## Exercise requirements
Once a line is found to contain "lostAt", copy it out of the listing.

··· Material to process

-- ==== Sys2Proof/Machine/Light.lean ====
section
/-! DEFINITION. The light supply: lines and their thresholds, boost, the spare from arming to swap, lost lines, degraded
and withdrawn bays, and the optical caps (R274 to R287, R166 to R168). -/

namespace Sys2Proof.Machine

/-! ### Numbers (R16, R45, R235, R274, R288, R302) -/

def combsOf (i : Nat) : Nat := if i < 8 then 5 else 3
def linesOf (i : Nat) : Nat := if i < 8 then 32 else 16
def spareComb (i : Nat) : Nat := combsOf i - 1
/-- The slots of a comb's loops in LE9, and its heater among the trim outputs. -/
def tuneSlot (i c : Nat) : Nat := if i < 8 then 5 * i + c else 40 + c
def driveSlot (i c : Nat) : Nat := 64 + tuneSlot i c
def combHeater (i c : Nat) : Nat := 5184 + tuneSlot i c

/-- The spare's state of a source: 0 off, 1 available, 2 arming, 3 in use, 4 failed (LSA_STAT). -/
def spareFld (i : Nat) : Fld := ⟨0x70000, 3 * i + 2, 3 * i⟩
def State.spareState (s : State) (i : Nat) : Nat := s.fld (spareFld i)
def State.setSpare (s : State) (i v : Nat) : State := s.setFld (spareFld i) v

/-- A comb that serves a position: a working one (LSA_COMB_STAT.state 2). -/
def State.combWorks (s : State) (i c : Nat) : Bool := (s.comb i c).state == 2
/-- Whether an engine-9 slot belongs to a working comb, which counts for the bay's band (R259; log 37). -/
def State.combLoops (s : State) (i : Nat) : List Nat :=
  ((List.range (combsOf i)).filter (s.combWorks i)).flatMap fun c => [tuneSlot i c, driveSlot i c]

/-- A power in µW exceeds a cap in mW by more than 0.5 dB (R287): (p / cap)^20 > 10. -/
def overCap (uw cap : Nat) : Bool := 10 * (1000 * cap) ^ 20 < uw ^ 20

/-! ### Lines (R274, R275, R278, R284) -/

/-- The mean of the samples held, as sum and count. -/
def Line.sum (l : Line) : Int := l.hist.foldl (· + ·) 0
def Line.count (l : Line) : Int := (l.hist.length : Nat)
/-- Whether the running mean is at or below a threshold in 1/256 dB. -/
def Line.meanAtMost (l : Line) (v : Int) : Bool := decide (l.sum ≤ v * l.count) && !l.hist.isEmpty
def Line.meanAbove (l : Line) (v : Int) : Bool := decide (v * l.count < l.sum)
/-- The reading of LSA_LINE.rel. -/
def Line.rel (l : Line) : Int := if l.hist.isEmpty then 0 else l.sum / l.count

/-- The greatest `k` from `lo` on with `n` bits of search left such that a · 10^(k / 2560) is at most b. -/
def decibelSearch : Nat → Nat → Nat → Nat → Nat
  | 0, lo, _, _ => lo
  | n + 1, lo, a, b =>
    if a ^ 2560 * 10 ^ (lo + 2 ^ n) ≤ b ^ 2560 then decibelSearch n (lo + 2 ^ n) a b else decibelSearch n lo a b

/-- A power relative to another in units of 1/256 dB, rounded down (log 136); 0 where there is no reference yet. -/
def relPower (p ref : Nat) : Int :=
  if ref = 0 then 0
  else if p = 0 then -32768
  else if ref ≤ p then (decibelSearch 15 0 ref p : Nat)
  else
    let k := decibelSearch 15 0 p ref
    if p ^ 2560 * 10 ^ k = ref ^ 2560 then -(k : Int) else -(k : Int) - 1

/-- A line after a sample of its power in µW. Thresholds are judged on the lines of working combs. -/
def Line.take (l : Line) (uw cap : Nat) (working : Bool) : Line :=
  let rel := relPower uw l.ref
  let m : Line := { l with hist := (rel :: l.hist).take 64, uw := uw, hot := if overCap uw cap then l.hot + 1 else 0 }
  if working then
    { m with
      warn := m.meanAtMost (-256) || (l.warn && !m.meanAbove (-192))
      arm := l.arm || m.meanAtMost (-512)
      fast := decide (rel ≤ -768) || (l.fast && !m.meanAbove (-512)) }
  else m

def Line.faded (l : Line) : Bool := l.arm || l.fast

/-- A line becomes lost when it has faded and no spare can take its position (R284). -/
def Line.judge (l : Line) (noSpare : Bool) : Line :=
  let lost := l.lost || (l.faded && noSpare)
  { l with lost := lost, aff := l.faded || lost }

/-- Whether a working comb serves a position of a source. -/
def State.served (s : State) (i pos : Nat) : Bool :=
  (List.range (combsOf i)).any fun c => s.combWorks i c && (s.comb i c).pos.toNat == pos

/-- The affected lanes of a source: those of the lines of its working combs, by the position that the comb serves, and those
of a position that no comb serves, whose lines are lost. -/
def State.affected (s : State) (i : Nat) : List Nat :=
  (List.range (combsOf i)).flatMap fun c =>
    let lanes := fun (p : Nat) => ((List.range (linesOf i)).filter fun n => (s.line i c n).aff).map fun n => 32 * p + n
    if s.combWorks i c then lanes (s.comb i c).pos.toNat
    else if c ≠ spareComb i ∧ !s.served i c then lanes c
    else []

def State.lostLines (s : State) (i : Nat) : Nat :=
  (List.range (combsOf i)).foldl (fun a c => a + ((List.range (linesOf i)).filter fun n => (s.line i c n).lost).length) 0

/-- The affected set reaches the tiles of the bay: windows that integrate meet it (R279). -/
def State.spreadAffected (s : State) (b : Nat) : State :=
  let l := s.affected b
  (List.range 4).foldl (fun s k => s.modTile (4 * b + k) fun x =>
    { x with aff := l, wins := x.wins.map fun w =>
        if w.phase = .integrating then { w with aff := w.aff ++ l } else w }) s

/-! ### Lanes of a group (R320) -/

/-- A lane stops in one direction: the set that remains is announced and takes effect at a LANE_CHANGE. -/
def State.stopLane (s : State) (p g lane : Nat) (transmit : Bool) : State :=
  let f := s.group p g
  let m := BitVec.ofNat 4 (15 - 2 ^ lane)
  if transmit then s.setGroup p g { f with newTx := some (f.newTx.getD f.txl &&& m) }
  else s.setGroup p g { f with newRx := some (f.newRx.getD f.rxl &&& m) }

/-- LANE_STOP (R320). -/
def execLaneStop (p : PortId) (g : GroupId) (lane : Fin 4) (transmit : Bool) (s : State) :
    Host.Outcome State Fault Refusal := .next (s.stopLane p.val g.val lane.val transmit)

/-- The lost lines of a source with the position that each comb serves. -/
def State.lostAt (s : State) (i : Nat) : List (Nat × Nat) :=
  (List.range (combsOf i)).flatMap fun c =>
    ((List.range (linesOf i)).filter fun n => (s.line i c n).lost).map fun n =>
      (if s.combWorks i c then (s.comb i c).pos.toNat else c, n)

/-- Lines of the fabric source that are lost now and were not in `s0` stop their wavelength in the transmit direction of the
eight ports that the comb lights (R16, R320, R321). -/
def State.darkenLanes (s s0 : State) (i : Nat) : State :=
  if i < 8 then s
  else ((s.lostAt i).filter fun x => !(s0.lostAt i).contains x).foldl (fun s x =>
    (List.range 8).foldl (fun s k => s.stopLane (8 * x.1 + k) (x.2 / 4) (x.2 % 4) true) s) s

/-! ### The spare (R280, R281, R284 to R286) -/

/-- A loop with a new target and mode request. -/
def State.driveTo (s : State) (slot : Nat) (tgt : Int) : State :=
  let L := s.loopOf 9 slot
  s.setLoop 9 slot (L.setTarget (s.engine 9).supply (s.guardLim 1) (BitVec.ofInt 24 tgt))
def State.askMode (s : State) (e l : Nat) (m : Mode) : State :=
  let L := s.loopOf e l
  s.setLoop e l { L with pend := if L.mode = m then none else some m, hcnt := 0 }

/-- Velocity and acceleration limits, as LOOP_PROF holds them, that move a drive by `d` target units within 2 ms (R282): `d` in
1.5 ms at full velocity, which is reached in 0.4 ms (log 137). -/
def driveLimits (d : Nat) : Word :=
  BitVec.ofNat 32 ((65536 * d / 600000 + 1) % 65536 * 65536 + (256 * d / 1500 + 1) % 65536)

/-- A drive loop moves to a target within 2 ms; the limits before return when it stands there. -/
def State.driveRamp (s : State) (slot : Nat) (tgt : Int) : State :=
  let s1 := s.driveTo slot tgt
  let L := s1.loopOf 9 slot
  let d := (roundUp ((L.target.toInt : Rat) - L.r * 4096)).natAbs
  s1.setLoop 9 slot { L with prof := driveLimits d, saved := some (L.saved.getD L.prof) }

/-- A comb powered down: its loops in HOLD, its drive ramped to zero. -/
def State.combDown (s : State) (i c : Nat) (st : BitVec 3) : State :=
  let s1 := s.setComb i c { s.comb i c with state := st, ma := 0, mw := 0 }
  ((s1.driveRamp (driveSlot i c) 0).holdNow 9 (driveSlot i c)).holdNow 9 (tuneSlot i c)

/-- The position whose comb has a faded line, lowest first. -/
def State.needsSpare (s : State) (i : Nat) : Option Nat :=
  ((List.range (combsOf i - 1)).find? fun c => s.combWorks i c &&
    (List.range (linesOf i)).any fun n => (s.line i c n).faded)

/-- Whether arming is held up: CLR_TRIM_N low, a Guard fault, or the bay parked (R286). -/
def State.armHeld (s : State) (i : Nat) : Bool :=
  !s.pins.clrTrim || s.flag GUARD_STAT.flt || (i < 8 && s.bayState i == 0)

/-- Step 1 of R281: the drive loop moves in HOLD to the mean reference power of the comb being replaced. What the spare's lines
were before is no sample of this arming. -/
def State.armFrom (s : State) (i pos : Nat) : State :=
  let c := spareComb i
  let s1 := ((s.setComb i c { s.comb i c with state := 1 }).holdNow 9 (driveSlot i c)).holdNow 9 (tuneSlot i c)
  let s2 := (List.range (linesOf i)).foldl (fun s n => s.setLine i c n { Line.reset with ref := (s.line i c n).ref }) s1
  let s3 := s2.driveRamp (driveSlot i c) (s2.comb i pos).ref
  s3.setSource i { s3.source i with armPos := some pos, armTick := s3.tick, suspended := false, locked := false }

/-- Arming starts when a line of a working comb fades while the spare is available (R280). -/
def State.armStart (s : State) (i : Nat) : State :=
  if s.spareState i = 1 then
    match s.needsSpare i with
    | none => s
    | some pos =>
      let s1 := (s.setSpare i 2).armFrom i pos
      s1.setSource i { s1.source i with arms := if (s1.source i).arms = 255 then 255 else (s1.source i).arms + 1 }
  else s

······
··· Material to process

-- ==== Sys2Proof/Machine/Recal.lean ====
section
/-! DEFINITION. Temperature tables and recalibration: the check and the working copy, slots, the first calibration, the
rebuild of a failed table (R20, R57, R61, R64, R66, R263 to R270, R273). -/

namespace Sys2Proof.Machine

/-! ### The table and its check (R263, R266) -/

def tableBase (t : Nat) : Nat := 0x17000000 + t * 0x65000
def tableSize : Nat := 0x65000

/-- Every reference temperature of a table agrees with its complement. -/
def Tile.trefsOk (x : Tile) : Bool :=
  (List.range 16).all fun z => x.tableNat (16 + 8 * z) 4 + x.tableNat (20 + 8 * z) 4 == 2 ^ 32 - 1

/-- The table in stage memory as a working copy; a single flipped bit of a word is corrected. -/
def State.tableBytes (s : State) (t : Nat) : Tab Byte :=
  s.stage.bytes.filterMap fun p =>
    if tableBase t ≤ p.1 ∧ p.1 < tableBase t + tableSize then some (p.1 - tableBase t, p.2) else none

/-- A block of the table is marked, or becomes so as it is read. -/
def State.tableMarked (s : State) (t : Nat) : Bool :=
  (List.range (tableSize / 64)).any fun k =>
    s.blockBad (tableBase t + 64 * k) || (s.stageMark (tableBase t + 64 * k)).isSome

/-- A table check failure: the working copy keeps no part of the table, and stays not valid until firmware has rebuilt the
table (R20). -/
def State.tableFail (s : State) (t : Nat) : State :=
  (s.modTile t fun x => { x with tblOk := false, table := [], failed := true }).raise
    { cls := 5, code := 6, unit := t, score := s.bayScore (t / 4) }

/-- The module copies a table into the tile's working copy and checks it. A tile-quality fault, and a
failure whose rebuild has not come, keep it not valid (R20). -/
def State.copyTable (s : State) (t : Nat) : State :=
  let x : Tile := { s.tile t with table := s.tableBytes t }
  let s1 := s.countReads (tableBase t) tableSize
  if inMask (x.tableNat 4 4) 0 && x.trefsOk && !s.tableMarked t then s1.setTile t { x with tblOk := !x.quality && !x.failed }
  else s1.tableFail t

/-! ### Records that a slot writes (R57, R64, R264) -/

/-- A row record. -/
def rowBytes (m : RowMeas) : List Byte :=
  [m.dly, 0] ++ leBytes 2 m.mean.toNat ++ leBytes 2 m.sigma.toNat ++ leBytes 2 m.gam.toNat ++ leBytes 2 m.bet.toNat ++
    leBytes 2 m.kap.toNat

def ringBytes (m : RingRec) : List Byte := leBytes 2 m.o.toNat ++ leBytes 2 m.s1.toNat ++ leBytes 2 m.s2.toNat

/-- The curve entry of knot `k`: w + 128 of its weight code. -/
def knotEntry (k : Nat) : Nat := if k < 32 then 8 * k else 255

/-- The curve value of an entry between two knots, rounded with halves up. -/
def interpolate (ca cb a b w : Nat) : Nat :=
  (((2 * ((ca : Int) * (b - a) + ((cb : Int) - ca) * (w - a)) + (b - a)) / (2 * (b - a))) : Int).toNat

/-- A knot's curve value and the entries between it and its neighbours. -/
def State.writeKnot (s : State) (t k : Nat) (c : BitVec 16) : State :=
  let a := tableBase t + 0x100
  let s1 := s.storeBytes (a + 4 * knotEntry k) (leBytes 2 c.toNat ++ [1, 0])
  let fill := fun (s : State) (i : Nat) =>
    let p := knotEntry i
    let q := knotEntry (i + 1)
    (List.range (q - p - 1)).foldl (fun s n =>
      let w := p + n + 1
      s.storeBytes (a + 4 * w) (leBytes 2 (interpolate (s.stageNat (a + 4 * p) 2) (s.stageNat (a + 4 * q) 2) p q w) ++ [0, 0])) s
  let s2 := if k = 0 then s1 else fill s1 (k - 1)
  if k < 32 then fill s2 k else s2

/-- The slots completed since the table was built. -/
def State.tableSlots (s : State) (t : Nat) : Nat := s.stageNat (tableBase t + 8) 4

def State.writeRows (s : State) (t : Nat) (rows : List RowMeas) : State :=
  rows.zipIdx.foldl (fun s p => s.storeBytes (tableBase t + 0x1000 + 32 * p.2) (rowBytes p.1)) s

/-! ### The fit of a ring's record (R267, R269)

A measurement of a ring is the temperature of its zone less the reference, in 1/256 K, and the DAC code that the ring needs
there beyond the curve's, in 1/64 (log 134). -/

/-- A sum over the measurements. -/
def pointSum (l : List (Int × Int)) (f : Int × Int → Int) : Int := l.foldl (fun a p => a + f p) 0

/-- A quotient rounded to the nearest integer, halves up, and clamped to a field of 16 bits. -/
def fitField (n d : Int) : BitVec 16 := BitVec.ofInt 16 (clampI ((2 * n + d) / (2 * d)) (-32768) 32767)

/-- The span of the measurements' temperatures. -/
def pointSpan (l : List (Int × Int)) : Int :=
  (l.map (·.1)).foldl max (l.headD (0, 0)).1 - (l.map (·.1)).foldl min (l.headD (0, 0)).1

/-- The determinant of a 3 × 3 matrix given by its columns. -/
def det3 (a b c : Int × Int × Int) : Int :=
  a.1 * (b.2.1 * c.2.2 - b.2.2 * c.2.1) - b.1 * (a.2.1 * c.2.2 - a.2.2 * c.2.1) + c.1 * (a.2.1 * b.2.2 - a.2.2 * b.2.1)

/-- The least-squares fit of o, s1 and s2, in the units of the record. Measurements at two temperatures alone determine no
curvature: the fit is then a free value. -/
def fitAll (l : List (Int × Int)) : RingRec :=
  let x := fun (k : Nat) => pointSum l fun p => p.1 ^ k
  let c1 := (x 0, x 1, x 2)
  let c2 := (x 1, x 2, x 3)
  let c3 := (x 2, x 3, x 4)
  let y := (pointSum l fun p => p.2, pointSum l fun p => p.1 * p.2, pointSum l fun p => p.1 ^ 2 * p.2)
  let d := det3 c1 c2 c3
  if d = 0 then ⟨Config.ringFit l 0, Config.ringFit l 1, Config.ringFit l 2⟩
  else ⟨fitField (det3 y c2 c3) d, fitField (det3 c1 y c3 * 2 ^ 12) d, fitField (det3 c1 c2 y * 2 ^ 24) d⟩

······
··· Material to process

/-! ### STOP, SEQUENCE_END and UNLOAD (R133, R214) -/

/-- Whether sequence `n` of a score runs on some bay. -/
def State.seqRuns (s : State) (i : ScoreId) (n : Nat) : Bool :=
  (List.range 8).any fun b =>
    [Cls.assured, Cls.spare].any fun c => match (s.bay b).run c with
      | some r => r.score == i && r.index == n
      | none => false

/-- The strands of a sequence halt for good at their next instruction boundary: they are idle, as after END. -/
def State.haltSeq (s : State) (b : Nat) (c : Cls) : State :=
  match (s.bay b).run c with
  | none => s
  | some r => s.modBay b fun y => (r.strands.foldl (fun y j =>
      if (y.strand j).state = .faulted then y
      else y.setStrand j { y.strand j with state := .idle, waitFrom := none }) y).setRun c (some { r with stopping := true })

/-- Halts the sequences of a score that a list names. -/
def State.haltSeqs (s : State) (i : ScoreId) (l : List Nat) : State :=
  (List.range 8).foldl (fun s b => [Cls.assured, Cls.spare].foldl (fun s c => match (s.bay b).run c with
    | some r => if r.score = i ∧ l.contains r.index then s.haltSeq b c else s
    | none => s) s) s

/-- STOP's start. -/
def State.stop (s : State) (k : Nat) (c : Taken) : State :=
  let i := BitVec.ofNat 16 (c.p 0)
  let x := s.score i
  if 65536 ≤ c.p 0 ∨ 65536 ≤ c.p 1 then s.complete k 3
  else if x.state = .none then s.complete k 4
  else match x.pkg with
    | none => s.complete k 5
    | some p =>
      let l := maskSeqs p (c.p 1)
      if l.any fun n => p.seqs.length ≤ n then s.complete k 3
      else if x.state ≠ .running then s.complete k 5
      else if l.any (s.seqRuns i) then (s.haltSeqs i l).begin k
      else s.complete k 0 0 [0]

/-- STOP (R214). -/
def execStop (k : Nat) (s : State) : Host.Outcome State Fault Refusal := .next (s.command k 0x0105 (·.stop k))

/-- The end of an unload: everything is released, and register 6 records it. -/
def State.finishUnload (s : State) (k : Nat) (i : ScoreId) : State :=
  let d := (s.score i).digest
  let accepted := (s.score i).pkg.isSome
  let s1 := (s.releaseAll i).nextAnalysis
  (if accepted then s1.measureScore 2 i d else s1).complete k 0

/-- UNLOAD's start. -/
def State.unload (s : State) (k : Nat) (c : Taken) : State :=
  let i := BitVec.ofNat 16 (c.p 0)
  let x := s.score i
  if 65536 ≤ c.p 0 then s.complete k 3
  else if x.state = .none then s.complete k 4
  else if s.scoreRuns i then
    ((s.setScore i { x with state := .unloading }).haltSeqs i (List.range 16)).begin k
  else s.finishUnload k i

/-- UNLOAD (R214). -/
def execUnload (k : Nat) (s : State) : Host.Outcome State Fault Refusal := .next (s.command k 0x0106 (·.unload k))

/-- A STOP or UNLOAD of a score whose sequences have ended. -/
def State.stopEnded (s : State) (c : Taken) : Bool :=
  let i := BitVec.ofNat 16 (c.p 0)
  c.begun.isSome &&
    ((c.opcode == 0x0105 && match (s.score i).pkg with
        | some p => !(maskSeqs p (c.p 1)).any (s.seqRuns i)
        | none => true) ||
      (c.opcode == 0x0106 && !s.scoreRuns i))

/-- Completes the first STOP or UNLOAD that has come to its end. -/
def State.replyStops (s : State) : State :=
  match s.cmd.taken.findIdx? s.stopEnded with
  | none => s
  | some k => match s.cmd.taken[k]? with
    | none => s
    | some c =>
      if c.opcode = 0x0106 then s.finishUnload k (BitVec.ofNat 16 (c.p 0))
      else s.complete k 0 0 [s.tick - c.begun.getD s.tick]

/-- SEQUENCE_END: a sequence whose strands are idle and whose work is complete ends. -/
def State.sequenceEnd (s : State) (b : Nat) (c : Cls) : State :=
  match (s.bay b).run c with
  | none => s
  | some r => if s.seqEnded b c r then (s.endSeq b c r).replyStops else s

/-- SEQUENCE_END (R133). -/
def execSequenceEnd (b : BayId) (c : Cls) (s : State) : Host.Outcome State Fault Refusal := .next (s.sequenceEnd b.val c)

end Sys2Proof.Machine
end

······

## Solution
def State.lostAt (s : State) (i : Nat) : List (Nat × Nat) :=
  else ((s.lostAt i).filter fun x => !(s0.lostAt i).contains x).foldl (fun s x =>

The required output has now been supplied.